So verspielt man eine ganze Saison innert vier Wochen
Dortmunds Vorsprung auf die Bayern ist weg, Roman Bürki schimpft, und dennoch sprechen sie beim BVB plötzlich vom Titel.
Eigentlich war es als Witz gedacht. Als lockerer Spruch, wie es bei den Livetickern von «11 Freunde» immer wieder vorkommt. Als Dortmund bei Tottenham im Achtelfinal-Hinspiel der Champions League in der zweiten Halbzeit 0:1 zurücklag, schrieben die Kollegen vom Fussballmagazin: «Vom Wembley-Stadion bis zur Themse sind es übrigens sechs Meilen. Nur falls Dortmunds Saison später noch den Bach runtergehen will.» Nun, sie scheint.
Es sind vier Wochen. Vier schwarze Wochen, die gleich eine ganze Saison den Bach runtergehen zu lassen drohen, um im Bild zu bleiben. In diesen 28 Tagen verspielte der BVB mit dem 0:3 in London wohl die Chancen auf ein Weiterkommen in der Königsklasse, flog trotz zweimaliger Führung gegen Werder Bremen aus dem Cup und, noch viel schlimmer, verspielte den Sieben-Punkte-Vorsprung auf Bayern München. Nach 24 Spieltagen weisen die beiden Teams 54 Punkte auf – die Direktbegegnung findet Anfang April in München statt. Und die Bayern sind in Fahrt: Sie gewannen elf der letzten zwölf Ligaspiele.

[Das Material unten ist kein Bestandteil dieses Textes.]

-- ==== Sys2Proof/Laws/Recovery.lean ====
section
/-! SUPPORT. No tick but that of a whole-device reset changes whether the unit is in recovery. -/
namespace Sys2Proof.Machine

theorem State.inTick_rec (f : State → State) (s : State) (hf : ∀ t, RecoveryKept t (f t)) : RecoveryKept s (State.inTick f s) := by
  unfold State.inTick
  extract_lets v1 v2
  refine (SameBut.hrt_porches_frame _ _ _).recAfter (by decide) ?_
  refine (hf _).after ?_
  exact (SameBut.hrt_porches_frame _ _ _).rec (by decide)

theorem State.verdict_rec (s : State) (reason code : Nat) (solo : State → State) (hs : ∀ t, RecoveryKept t (solo t)) :
    RecoveryKept s (State.verdict s reason code solo) := by
  have hg : RecoveryKept s (s.guardEvent code) := ((State.guardEvent_frame _ _).rec (by decide))
  unfold State.verdict
  extract_lets v1
  have hk : RecoveryKept s (v1.guardState code) := hg.trans ((State.guardState_frame _ _).rec (by decide))
  split
  · exact hg.trans ((State.withdraw_frame _ _ _).rec (by decide))
  · exact hg.trans (hs _)
  · exact (hk.trans ((State.faultOn_frame _ _ _).rec (by decide))).trans ((State.giveUp_frame _ _).rec (by decide))
  · exact hk.trans ((State.faultOn_frame _ _ _).rec (by decide))
  · exact hk.trans ((State.faultOn_frame _ _ _).rec (by decide))

theorem State.beginRestart_rec (s : State) (cycles : Nat) :
    RecoveryKept s (State.beginRestart s cycles) := by
  unfold State.beginRestart
  extract_lets
  ((with_reducible refine RecoveryKept.updAfter ?_ ?_); · exact rfl)
  with_reducible refine (State.setBulk_frame _ _).recAfter (by decide) ?_
  with_reducible exact RecoveryKept.refl _

theorem State.migrate_rec (s : State) (old new : Nat) (fails : Bool) (schema : Nat) :
    RecoveryKept s (State.migrate s old new fails schema) := by
  unfold State.migrate
  extract_lets
  split
  with_reducible refine RecoveryKept.ite ?_ ?_
  ((with_reducible refine RecoveryKept.updAfter ?_ ?_); · exact rfl)
  with_reducible refine (State.raise_frame _ _ _ _ _).recAfter (by decide) ?_
  with_reducible refine (State.record_frame _ _ _ _ _).recAfter (by decide) ?_
  with_reducible refine (State.updCup_frame _ _ _).recAfter (by decide) ?_
  with_reducible refine (State.updCup_frame _ _ _).recAfter (by decide) ?_
  with_reducible refine (State.saveCup_frame _).recAfter (by decide) ?_
  with_reducible exact RecoveryKept.refl _
  with_reducible refine (State.updCup_frame _ _ _).recAfter (by decide) ?_
  with_reducible refine (State.updCup_frame _ _ _).recAfter (by decide) ?_
  with_reducible refine (State.saveCup_frame _).recAfter (by decide) ?_
  with_reducible exact RecoveryKept.refl _
  with_reducible refine (State.saveCup_frame _).recAfter (by decide) ?_
  with_reducible exact RecoveryKept.refl _

theorem State.activateNow_rec (s : State) (cycles : Nat) (fails : Bool) (schema : Option Nat) :
    RecoveryKept s (State.activateNow s cycles fails schema) := by
  unfold State.activateNow
  extract_lets
  with_reducible refine RecoveryKept.ite ?_ ?_
  with_reducible refine (State.migrate_rec _ _ _ _ _).after ?_
  with_reducible refine (State.raise_frame _ _ _ _ _).recAfter (by decide) ?_
  with_reducible refine (State.beginRestart_rec _ _).after ?_
  ((with_reducible refine RecoveryKept.upd_flashAfter ?_ ?_); · exact rfl)
  with_reducible refine (State.setFwSlot_frame _ _ _).recAfter (by decide) ?_
  with_reducible exact RecoveryKept.refl _
  with_reducible exact RecoveryKept.refl _

theorem State.askHead_rec (s : State) (op len tick p : Nat) :
    RecoveryKept s (State.askHead s op len tick p) := by
  unfold State.askHead
  extract_lets
  ((with_reducible refine RecoveryKept.updAfter ?_ ?_); · exact rfl)
  with_reducible refine (State.send_frame _ _ _ _).recAfter (by decide) ?_
  with_reducible exact RecoveryKept.refl _

theorem State.askHeadNext_rec (s : State) (op len tick p : Nat) :
    RecoveryKept s (State.askHeadNext s op len tick p) := by
  unfold State.askHeadNext
  with_reducible refine (State.inTick_rec _ _ (fun _ => ?_)).after ?_
  with_reducible refine (State.askHead_rec _ _ _ _ _).after ?_
  with_reducible exact RecoveryKept.refl _
  with_reducible exact RecoveryKept.refl _

theorem State.takeValidate_rec (s : State) :
    RecoveryKept s (State.takeValidate s) := by
  unfold State.takeValidate
  extract_lets
  with_reducible refine RecoveryKept.ite ?_ ?_
  with_reducible refine (State.planResult_frame _ _).recAfter (by decide) ?_
  with_reducible exact RecoveryKept.refl _
  ((with_reducible refine RecoveryKept.plan_updAfter ?_ ?_); · exact rfl)
  with_reducible exact RecoveryKept.refl _

theorem State.takePlan_rec (s : State) :
    RecoveryKept s (State.takePlan s) := by
  unfold State.takePlan
  extract_lets
  split
  with_reducible refine (State.takeValidate_rec _).after ?_
  with_reducible refine (SameBut.ops_frame _ _).recAfter (by decide) ?_
  with_reducible exact RecoveryKept.refl _
  with_reducible refine (State.takeCommit_frame _ _).recAfter (by decide) ?_
  with_reducible refine (SameBut.ops_frame _ _).recAfter (by decide) ?_
  with_reducible exact RecoveryKept.refl _
  with_reducible refine (State.takeCancel_frame _).recAfter (by decide) ?_
  with_reducible refine (SameBut.ops_frame _ _).recAfter (by decide) ?_
  with_reducible exact RecoveryKept.refl _
  with_reducible refine (SameBut.ops_frame _ _).recAfter (by decide) ?_
  with_reducible exact RecoveryKept.refl _

theorem State.planTick_rec (s : State) :
    RecoveryKept s (State.planTick s) := by
  unfold State.planTick
  with_reducible refine (State.tableTick_frame _).recAfter (by decide) ?_
  with_reducible refine (State.swapTakeEffect_frame _).recAfter (by decide) ?_
  with_reducible refine (State.takeDesc_frame _).recAfter (by decide) ?_
  with_reducible refine (State.descTakeEffect_frame _).recAfter (by decide) ?_
  with_reducible refine (State.takePlan_rec _).after ?_
  with_reducible refine (State.commitEffect_frame _).recAfter (by decide) ?_
  with_reducible refine (State.endBridge_frame _).recAfter (by decide) ?_
  with_reducible refine (State.preloadTick_frame _).recAfter (by decide) ?_
  with_reducible refine (State.finishValidation_frame _).recAfter (by decide) ?_
  with_reducible exact RecoveryKept.refl _

theorem State.dropStaging_rec (s : State) :
    RecoveryKept s (State.dropStaging s) := by
  unfold State.dropStaging
  extract_lets
  with_reducible refine RecoveryKept.ite ?_ ?_
  ((with_reducible refine RecoveryKept.updAfter ?_ ?_); · exact rfl)
  with_reducible refine (State.inTick_rec _ _ (fun _ => ?_)).after ?_
  with_reducible refine (State.sendAll_frame _ _ _ _).recAfter (by decide) ?_
  with_reducible exact RecoveryKept.refl _
  with_reducible exact RecoveryKept.refl _
  with_reducible exact RecoveryKept.refl _

theorem State.resetOwner_rec (s : State) :
    RecoveryKept s (State.resetOwner s) := by
  unfold State.resetOwner
  extract_lets
  with_reducible refine (State.dropStaging_rec _).after ?_
  with_reducible refine (SameBut.att_plan_frame _ _ _).recAfter (by decide) ?_
  with_reducible refine RecoveryKept.ite ?_ ?_
  with_reducible refine (SameBut.att_plan_frame _ _ _).recAfter (by decide) ?_
  with_reducible exact RecoveryKept.refl _
  with_reducible exact RecoveryKept.refl _

theorem State.resetTick_rec (s : State) (i : Nat) :
    RecoveryKept s (State.resetTick s i) := by
  unfold State.resetTick
  extract_lets
  with_reducible refine (State.updSeat_frame _ _ _).recAfter (by decide) ?_
  with_reducible refine (SameBut.ops_frame _ _).recAfter (by decide) ?_
  with_reducible refine (State.clearPage_frame _ _).recAfter (by decide) ?_
  with_reducible refine RecoveryKept.ite ?_ ?_
  with_reducible refine (State.resetOwner_rec _).after ?_
  with_reducible refine RecoveryKept.each (fun _ _ => ?_) ?_ _
  with_reducible refine (State.updChan_frame _ _ _).recAfter (by decide) ?_
  with_reducible exact RecoveryKept.refl _
  with_reducible refine RecoveryKept.each (fun _ _ => ?_) ?_ _
  with_reducible refine (State.emptyShelf_frame _ _).recAfter (by decide) ?_
  with_reducible exact RecoveryKept.refl _
  with_reducible refine RecoveryKept.each (fun _ _ => ?_) ?_ _
  with_reducible refine (State.endAt_frame _ _ _).recAfter (by decide) ?_
  with_reducible exact RecoveryKept.refl _
  with_reducible exact RecoveryKept.refl _
  with_reducible refine RecoveryKept.each (fun _ _ => ?_) ?_ _
  with_reducible refine (State.updChan_frame _ _ _).recAfter (by decide) ?_
  with_reducible exact RecoveryKept.refl _
  with_reducible refine RecoveryKept.each (fun _ _ => ?_) ?_ _
  with_reducible refine (State.emptyShelf_frame _ _).recAfter (by decide) ?_
  with_reducible exact RecoveryKept.refl _
  with_reducible refine RecoveryKept.each (fun _ _ => ?_) ?_ _
  with_reducible refine (State.endAt_frame _ _ _).recAfter (by decide) ?_
  with_reducible exact RecoveryKept.refl _
  with_reducible exact RecoveryKept.refl _

theorem State.resetsTick_rec (s : State) :
    RecoveryKept s (State.resetsTick s) := by
  unfold State.resetsTick
  with_reducible refine RecoveryKept.each (fun _ _ => ?_) ?_ _
  with_reducible refine (State.resetTick_rec _ _).after ?_
  with_reducible exact RecoveryKept.refl _
  with_reducible exact RecoveryKept.refl _

theorem State.beginFallback_rec (s : State) (cause : Nat) :
    RecoveryKept s (State.beginFallback s cause) := by
  unfold State.beginFallback
  extract_lets
  with_reducible refine RecoveryKept.ite ?_ ?_
  ((with_reducible refine RecoveryKept.updAfter ?_ ?_); · exact rfl)
  with_reducible refine RecoveryKept.each (fun _ _ => ?_) ?_ _
  with_reducible refine (State.askHeadNext_rec _ _ _ _ _).after ?_
  with_reducible exact RecoveryKept.refl _
  with_reducible exact RecoveryKept.refl _
  with_reducible exact RecoveryKept.refl _

theorem State.burnTick_rec (s : State) :
    RecoveryKept s (State.burnTick s) := by
  unfold State.burnTick
  extract_lets
  split
  with_reducible refine (State.raise_frame _ _ _ _ _).recAfter (by decide) ?_
  ((with_reducible refine RecoveryKept.upd_flashAfter ?_ ?_); · exact rfl)
  with_reducible exact RecoveryKept.refl _
  with_reducible exact RecoveryKept.refl _

theorem State.deferActivation_rec (s : State) :
    RecoveryKept s (State.deferActivation s) := by
  unfold State.deferActivation
  extract_lets
  split
  with_reducible refine RecoveryKept.ite ?_ ?_
  ((with_reducible refine RecoveryKept.updAfter ?_ ?_); · exact rfl)
  with_reducible refine RecoveryKept.each (fun _ _ => ?_) ?_ _
  with_reducible refine (State.askHeadNext_rec _ _ _ _ _).after ?_
  with_reducible exact RecoveryKept.refl _
  with_reducible exact RecoveryKept.refl _
  with_reducible exact RecoveryKept.refl _
  with_reducible exact RecoveryKept.refl _

theorem State.spdm_rec (s : State) (ld : Nat) (x2 : SpdmReq) :
    RecoveryKept s (State.spdm s ld x2) := by
  unfold State.spdm
  extract_lets
  split
  with_reducible refine (State.answer_frame _ _).recAfter (by decide) ?_
  with_reducible exact RecoveryKept.refl _
  with_reducible refine (State.answer_frame _ _).recAfter (by decide) ?_
  with_reducible exact RecoveryKept.refl _
  with_reducible refine (State.answer_frame _ _).recAfter (by decide) ?_
  with_reducible exact RecoveryKept.refl _
  with_reducible refine (State.answer_frame _ _).recAfter (by decide) ?_
  with_reducible exact RecoveryKept.refl _
  with_reducible refine RecoveryKept.ite ?_ ?_
  with_reducible refine (State.answer_frame _ _).recAfter (by decide) ?_
  ((with_reducible refine RecoveryKept.updAfter ?_ ?_); · exact rfl)
  with_reducible exact RecoveryKept.refl _
  with_reducible refine (State.answer_frame _ _).recAfter (by decide) ?_
  with_reducible exact RecoveryKept.refl _
  with_reducible refine (State.answer_frame _ _).recAfter (by decide) ?_
  ((with_reducible refine RecoveryKept.updAfter ?_ ?_); · exact rfl)
  with_reducible exact RecoveryKept.refl _
  with_reducible refine (State.answer_frame _ _).recAfter (by decide) ?_
  with_reducible exact RecoveryKept.refl _

theorem State.doeAnswer_rec (s : State) (ld : Nat) (x2 : DoeReq) :
    RecoveryKept s (State.doeAnswer s ld x2) := by
  unfold State.doeAnswer
  split
  with_reducible refine (State.spdm_rec _ _ _).after ?_
  with_reducible exact RecoveryKept.refl _
  with_reducible refine (State.ideKeys_frame _ _ _ _).recAfter (by decide) ?_
  with_reducible exact RecoveryKept.refl _

theorem State.endRestart_rec (s : State) :
    RecoveryKept s (State.endRestart s) := by
  unfold State.endRestart
  extract_lets
  with_reducible refine RecoveryKept.ite ?_ ?_
  with_reducible refine RecoveryKept.ite ?_ ?_
  with_reducible refine (State.recordFallback_frame _ _ _).recAfter (by decide) ?_
  ((with_reducible refine RecoveryKept.updAfter ?_ ?_); · exact rfl)
  with_reducible refine (State.setFwSlot_frame _ _ _).recAfter (by decide) ?_
  with_reducible refine RecoveryKept.foldl (fun _ _ => ?_) ?_ _
  with_reducible refine (State.doeAnswer_rec _ _ _).after ?_
  with_reducible exact RecoveryKept.refl _
  with_reducible refine (SameBut.port_frame _ _).recAfter (by decide) ?_
  ((with_reducible refine RecoveryKept.updAfter ?_ ?_); · exact rfl)
  with_reducible refine (State.setBulk_frame _ _).recAfter (by decide) ?_
  with_reducible exact RecoveryKept.refl _
  with_reducible refine RecoveryKept.ite ?_ ?_
  ((with_reducible refine RecoveryKept.updAfter ?_ ?_); · exact rfl)
  with_reducible refine RecoveryKept.foldl (fun _ _ => ?_) ?_ _
  with_reducible refine (State.doeAnswer_rec _ _ _).after ?_
  with_reducible exact RecoveryKept.refl _
  with_reducible refine (SameBut.port_frame _ _).recAfter (by decide) ?_
  ((with_reducible refine RecoveryKept.updAfter ?_ ?_); · exact rfl)
  with_reducible refine (State.setBulk_frame _ _).recAfter (by decide) ?_
  with_reducible exact RecoveryKept.refl _
  with_reducible refine RecoveryKept.foldl (fun _ _ => ?_) ?_ _
  with_reducible refine (State.doeAnswer_rec _ _ _).after ?_
  with_reducible exact RecoveryKept.refl _
  with_reducible refine (SameBut.port_frame _ _).recAfter (by decide) ?_
  ((with_reducible refine RecoveryKept.updAfter ?_ ?_); · exact rfl)
  with_reducible refine (State.setBulk_frame _ _).recAfter (by decide) ?_
  with_reducible exact RecoveryKept.refl _
  with_reducible exact RecoveryKept.refl _

theorem State.findFallback_rec (s : State) (cause : Nat) :
    RecoveryKept s (State.findFallback s cause) := by
  unfold State.findFallback
  extract_lets
  with_reducible refine RecoveryKept.ite ?_ ?_
  ((with_reducible refine RecoveryKept.updAfter ?_ ?_); · exact rfl)
  with_reducible exact RecoveryKept.refl _
  with_reducible exact RecoveryKept.refl _

theorem State.endWindow_rec (s : State) (cycles : Nat) :
    RecoveryKept s (State.endWindow s cycles) := by
  unfold State.endWindow
  with_reducible refine RecoveryKept.ite ?_ ?_
  with_reducible refine (State.findFallback_rec _ _).after ?_
  with_reducible exact RecoveryKept.refl _
  with_reducible exact RecoveryKept.refl _

theorem State.loadCup_rec (s : State) (c : Nat) :
    RecoveryKept s (State.loadCup s c) := by
  unfold State.loadCup
  extract_lets
  ((with_reducible refine RecoveryKept.mem_updAfter ?_ ?_); · exact rfl)
  with_reducible refine RecoveryKept.foldl (fun _ _ => ?_) ?_ _
  with_reducible refine (State.updDev_frame _ _ _).recAfter (by decide) ?_
  with_reducible exact RecoveryKept.refl _
  with_reducible exact RecoveryKept.refl _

Beim BVB herrscht dagegen tiefe Depression. Seit Februar resultierte für Favres Team gerade mal ein Sieg. Gegen Hoffenheim schaffte es Schwarz-Gelb sogar, innert 15 Minuten einen 3:0-Vorsprung zu verspielen. Jetzt also der neue Tiefpunkt: 1:2 in Augsburg. Zwei Anfängerfehler in der Abwehr führten zu den Gegentreffern, sodass Goalie Roman Bürki nach Spielschluss ungehalten sagte: «Ich muss mich auf dem Spielfeld zusammenreissen, dass ich niemandem den Kopf abreisse.» Direkt auf den Mann spielte BVB-Berater Matthias Sammer: «Wissen alle Spieler, was auf sie zukommt? Hakimi wusste es nicht, Sancho nicht, Zagadou nicht.» Ersterer und Letzterer waren es auch, die für die Augsburger Tore aus Dortmunder Sicht verantwortlich waren.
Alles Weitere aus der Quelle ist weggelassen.